# What you will do
Could you output every record below exactly as it appears?

# Given information
/-- A valid candidate of the slave scan, in the machine's own terms. -/
theorem validS_iff {B : List Byte} {h : Hit} :
    validS B h ↔
      h.off + Config.minLenS ≤ B.length ∧ (∃ a, B[h.off]? = some a ∧ a.toNat < 247) ∧
      (∃ g, B[h.off + 1]? = some g ∧ reqLen B g h.off = .ok (some h.len)) ∧
      h.off + h.len ≤ B.length ∧ h.exc = false ∧ crcOk B h.off h.len = .ok true := by
  unfold validS
  refine and_congr_right fun h4 => and_congr_right fun _ => ?_
  simp only [reqLen_iff]
  refine and_congr_right fun ⟨g, _, hspan⟩ => and_congr_right fun hfit => and_congr_right fun _ => ?_
  refine (crcOk_iff ?_ hfit).symm
  rcases hspan with ⟨_, e⟩ | ⟨_, _, _, e⟩ | ⟨_, e⟩ | ⟨_, e⟩ <;> omega

/-- One turn of `find_M` accepts exactly the valid candidates at its offset. -/
theorem testM_spec {B : List Byte} (slave f : Byte) {off : Nat} (h : off + Config.minLenM ≤ B.length) :
    ∃ r, testM B slave f off = .ok r ∧ ∀ x, r = some x ↔ x.off = off ∧ validM B slave f x := by
  have h5 : off + 5 ≤ B.length := h
  have e0 : B[off]? = some B[off] := List.getElem?_eq_getElem (by omega)
  have e1 : B[off + 1]? = some B[off + 1] := List.getElem?_eq_getElem (by omega)
  unfold testM
  rw [byteAt_eq (show off < B.length by omega), except_bind_ok]
  by_cases ha : B[off] ≠ slave
  · refine ⟨none, if_pos ha, fun x => ?_⟩
    simp only [reduceCtorEq, false_iff, validM_iff]
    rintro ⟨rfl, -, h0, -⟩
    exact ha (Option.some.inj (e0.symm.trans h0))
  rw [if_neg ha, byteAt_eq (show off + 1 < B.length by omega), except_bind_ok]
  by_cases hg : B[off + 1] ≠ f ∧ B[off + 1] ≠ f ||| 0x80
  · refine ⟨none, if_pos hg, fun x => ?_⟩
    simp only [reduceCtorEq, false_iff, validM_iff]
    rintro ⟨rfl, -, -, ⟨g, h1, hgf, -⟩, -⟩
    rw [Option.some.inj (e1.symm.trans h1)] at hg
    rcases hgf with h | h
    · exact hg.1 h
    · exact hg.2 h
  rw [if_neg hg]
  obtain ⟨l, hl, hmin⟩ := rspLen_spec f B[off + 1] h5
  rw [hl, except_bind_ok]
  cases l with
  | none =>
    refine ⟨none, rfl, fun x => ?_⟩
    simp only [reduceCtorEq, false_iff, validM_iff]
    rintro ⟨rfl, -, -, ⟨g, h1, -, -, hlen⟩, -⟩
    rw [← Option.some.inj (e1.symm.trans h1), hl] at hlen
    cases hlen
  | some n =>
    have h5n := hmin n rfl
    obtain ⟨r, hr, hiff⟩ := testSpan_spec (B := B) (off := off) (len := n) (B[off + 1] != f) (by omega)
    refine ⟨r, hr, fun x => ?_⟩
    rw [hiff, validM_iff]
    constructor
    · rintro ⟨rfl, hfit, hcrc⟩
      refine ⟨rfl, h, ?_, ⟨B[off + 1], e1, ?_, rfl, hl⟩, hfit, hcrc⟩
      · rw [e0]
        exact congrArg some (not_not.mp ha)
      · by_cases h1 : B[off + 1] = f
        · exact .inl h1
        · exact .inr (not_not.mp fun h2 => hg ⟨h1, h2⟩)
    · rintro ⟨hoff, -, -, ⟨g, h1, -, hexc, hlen⟩, hfit, hcrc⟩
      obtain ⟨xo, xl, xe⟩ := x
      simp only at hoff h1 hexc hlen hfit hcrc
      subst hoff
      rw [← Option.some.inj (e1.symm.trans h1)] at hlen hexc
      rw [hl] at hlen
      have hn : n = xl := Option.some.inj (Except.ok.inj hlen)
      subst hn
      exact ⟨by rw [hexc], hfit, hcrc⟩

/-- One turn of `find_S` accepts exactly the valid candidates at its offset. -/
theorem testS_spec {B : List Byte} {off : Nat} (h : off + Config.minLenS ≤ B.length) :
    ∃ r, testS B off = .ok r ∧ ∀ x, r = some x ↔ x.off = off ∧ validS B x := by
  have h4 : off + 4 ≤ B.length := h
  have e0 : B[off]? = some B[off] := List.getElem?_eq_getElem (by omega)
  have e1 : B[off + 1]? = some B[off + 1] := List.getElem?_eq_getElem (by omega)
  have hbound : (Config.slaveScanBound).toNat = 247 := rfl
  unfold testS
  rw [byteAt_eq (show off < B.length by omega), except_bind_ok]
  by_cases ha : B[off] ≥ Config.slaveScanBound
  · refine ⟨none, if_pos ha, fun x => ?_⟩
    simp only [reduceCtorEq, false_iff, validS_iff]
    rintro ⟨rfl, -, ⟨a, h0, hlt⟩, -⟩
    rw [← Option.some.inj (e0.symm.trans h0)] at hlt
    rw [ge_iff_le, BitVec.le_def, hbound] at ha
    omega
  rw [if_neg ha, byteAt_eq (show off + 1 < B.length by omega), except_bind_ok]
  obtain ⟨l, hl, hmin⟩ := reqLen_spec B[off + 1] h4
  rw [hl, except_bind_ok]
  cases l with
  | none =>
    refine ⟨none, rfl, fun x => ?_⟩
    simp only [reduceCtorEq, false_iff, validS_iff]
    rintro ⟨rfl, -, -, ⟨g, h1, hlen⟩, -⟩
    rw [← Option.some.inj (e1.symm.trans h1), hl] at hlen
    cases hlen
  | some n =>
    have h4n := hmin n rfl
    obtain ⟨r, hr, hiff⟩ := testSpan_spec (B := B) (off := off) (len := n) false (by omega)
    refine ⟨r, hr, fun x => ?_⟩
    rw [hiff, validS_iff]
    constructor
    · rintro ⟨rfl, hfit, hcrc⟩
      refine ⟨rfl, h, ⟨B[off], e0, ?_⟩, ⟨B[off + 1], e1, hl⟩, hfit, rfl, hcrc⟩
      rw [ge_iff_le, BitVec.le_def, hbound] at ha
      omega
    · rintro ⟨hoff, -, -, ⟨g, h1, hlen⟩, hfit, hexc, hcrc⟩
      obtain ⟨xo, xl, xe⟩ := x
      simp only at hoff h1 hexc hlen hfit hcrc
      subst hoff
      rw [← Option.some.inj (e1.symm.trans h1), hl] at hlen
      have hn : n = xl := Option.some.inj (Except.ok.inj hlen)
      subst hn
      exact ⟨by rw [hexc], hfit, hcrc⟩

# Task answer
/-- A valid candidate of the slave scan, in the machine's own terms. -/
theorem validS_iff {B : List Byte} {h : Hit} :
    validS B h ↔
      h.off + Config.minLenS ≤ B.length ∧ (∃ a, B[h.off]? = some a ∧ a.toNat < 247) ∧
      (∃ g, B[h.off + 1]? = some g ∧ reqLen B g h.off = .ok (some h.len)) ∧
      h.off + h.len ≤ B.length ∧ h.exc = false ∧ crcOk B h.off h.len = .ok true := by
  unfold validS
  refine and_congr_right fun h4 => and_congr_right fun _ => ?_
  simp only [reqLen_iff]
  refine and_congr_right fun ⟨g, _, hspan⟩ => and_congr_right fun hfit => and_congr_right fun _ => ?_
  refine (crcOk_iff ?_ hfit).symm
  rcases hspan with ⟨_, e⟩ | ⟨_, _, _, e⟩ | ⟨_, e⟩ | ⟨_, e⟩ <;> omega

/-- One turn of `find_M` accepts exactly the valid candidates at its offset. -/
theorem testM_spec {B : List Byte} (slave f : Byte) {off : Nat} (h : off + Config.minLenM ≤ B.length) :
    ∃ r, testM B slave f off = .ok r ∧ ∀ x, r = some x ↔ x.off = off ∧ validM B slave f x := by
  have h5 : off + 5 ≤ B.length := h
  have e0 : B[off]? = some B[off] := List.getElem?_eq_getElem (by omega)
  have e1 : B[off + 1]? = some B[off + 1] := List.getElem?_eq_getElem (by omega)
  unfold testM
  rw [byteAt_eq (show off < B.length by omega), except_bind_ok]
  by_cases ha : B[off] ≠ slave
  · refine ⟨none, if_pos ha, fun x => ?_⟩
    simp only [reduceCtorEq, false_iff, validM_iff]
    rintro ⟨rfl, -, h0, -⟩
    exact ha (Option.some.inj (e0.symm.trans h0))
  rw [if_neg ha, byteAt_eq (show off + 1 < B.length by omega), except_bind_ok]
  by_cases hg : B[off + 1] ≠ f ∧ B[off + 1] ≠ f ||| 0x80
  · refine ⟨none, if_pos hg, fun x => ?_⟩
    simp only [reduceCtorEq, false_iff, validM_iff]
    rintro ⟨rfl, -, -, ⟨g, h1, hgf, -⟩, -⟩
    rw [Option.some.inj (e1.symm.trans h1)] at hg
    rcases hgf with h | h
    · exact hg.1 h
    · exact hg.2 h
  rw [if_neg hg]
  obtain ⟨l, hl, hmin⟩ := rspLen_spec f B[off + 1] h5
  rw [hl, except_bind_ok]
  cases l with
  | none =>
    refine ⟨none, rfl, fun x => ?_⟩
    simp only [reduceCtorEq, false_iff, validM_iff]
    rintro ⟨rfl, -, -, ⟨g, h1, -, -, hlen⟩, -⟩
    rw [← Option.some.inj (e1.symm.trans h1), hl] at hlen
    cases hlen
  | some n =>
    have h5n := hmin n rfl
    obtain ⟨r, hr, hiff⟩ := testSpan_spec (B := B) (off := off) (len := n) (B[off + 1] != f) (by omega)
    refine ⟨r, hr, fun x => ?_⟩
    rw [hiff, validM_iff]
    constructor
    · rintro ⟨rfl, hfit, hcrc⟩
      refine ⟨rfl, h, ?_, ⟨B[off + 1], e1, ?_, rfl, hl⟩, hfit, hcrc⟩
      · rw [e0]
        exact congrArg some (not_not.mp ha)
      · by_cases h1 : B[off + 1] = f
        · exact .inl h1
        · exact .inr (not_not.mp fun h2 => hg ⟨h1, h2⟩)
    · rintro ⟨hoff, -, -, ⟨g, h1, -, hexc, hlen⟩, hfit, hcrc⟩
      obtain ⟨xo, xl, xe⟩ := x
      simp only at hoff h1 hexc hlen hfit hcrc
      subst hoff
      rw [← Option.some.inj (e1.symm.trans h1)] at hlen hexc
      rw [hl] at hlen
      have hn : n = xl := Option.some.inj (Except.ok.inj hlen)
      subst hn
      exact ⟨by rw [hexc], hfit, hcrc⟩

/-- One turn of `find_S` accepts exactly the valid candidates at its offset. -/
theorem testS_spec {B : List Byte} {off : Nat} (h : off + Config.minLenS ≤ B.length) :
    ∃ r, testS B off = .ok r ∧ ∀ x, r = some x ↔ x.off = off ∧ validS B x := by
  have h4 : off + 4 ≤ B.length := h
  have e0 : B[off]? = some B[off] := List.getElem?_eq_getElem (by omega)
  have e1 : B[off + 1]? = some B[off + 1] := List.getElem?_eq_getElem (by omega)
  have hbound : (Config.slaveScanBound).toNat = 247 := rfl
  unfold testS
  rw [byteAt_eq (show off < B.length by omega), except_bind_ok]
  by_cases ha : B[off] ≥ Config.slaveScanBound
  · refine ⟨none, if_pos ha, fun x => ?_⟩
    simp only [reduceCtorEq, false_iff, validS_iff]
    rintro ⟨rfl, -, ⟨a, h0, hlt⟩, -⟩
    rw [← Option.some.inj (e0.symm.trans h0)] at hlt
    rw [ge_iff_le, BitVec.le_def, hbound] at ha
    omega
  rw [if_neg ha, byteAt_eq (show off + 1 < B.length by omega), except_bind_ok]
  obtain ⟨l, hl, hmin⟩ := reqLen_spec B[off + 1] h4
  rw [hl, except_bind_ok]
  cases l with
  | none =>
    refine ⟨none, rfl, fun x => ?_⟩
    simp only [reduceCtorEq, false_iff, validS_iff]
    rintro ⟨rfl, -, -, ⟨g, h1, hlen⟩, -⟩
    rw [← Option.some.inj (e1.symm.trans h1), hl] at hlen
    cases hlen
  | some n =>
    have h4n := hmin n rfl
    obtain ⟨r, hr, hiff⟩ := testSpan_spec (B := B) (off := off) (len := n) false (by omega)
    refine ⟨r, hr, fun x => ?_⟩
    rw [hiff, validS_iff]
    constructor
    · rintro ⟨rfl, hfit, hcrc⟩
      refine ⟨rfl, h, ⟨B[off], e0, ?_⟩, ⟨B[off + 1], e1, hl⟩, hfit, rfl, hcrc⟩
      rw [ge_iff_le, BitVec.le_def, hbound] at ha
      omega
    · rintro ⟨hoff, -, -, ⟨g, h1, hlen⟩, hfit, hexc, hcrc⟩
      obtain ⟨xo, xl, xe⟩ := x
      simp only at hoff h1 hexc hlen hfit hcrc
      subst hoff
      rw [← Option.some.inj (e1.symm.trans h1), hl] at hlen
      have hn : n = xl := Option.some.inj (Except.ok.inj hlen)
      subst hn
      exact ⟨by rw [hexc], hfit, hcrc⟩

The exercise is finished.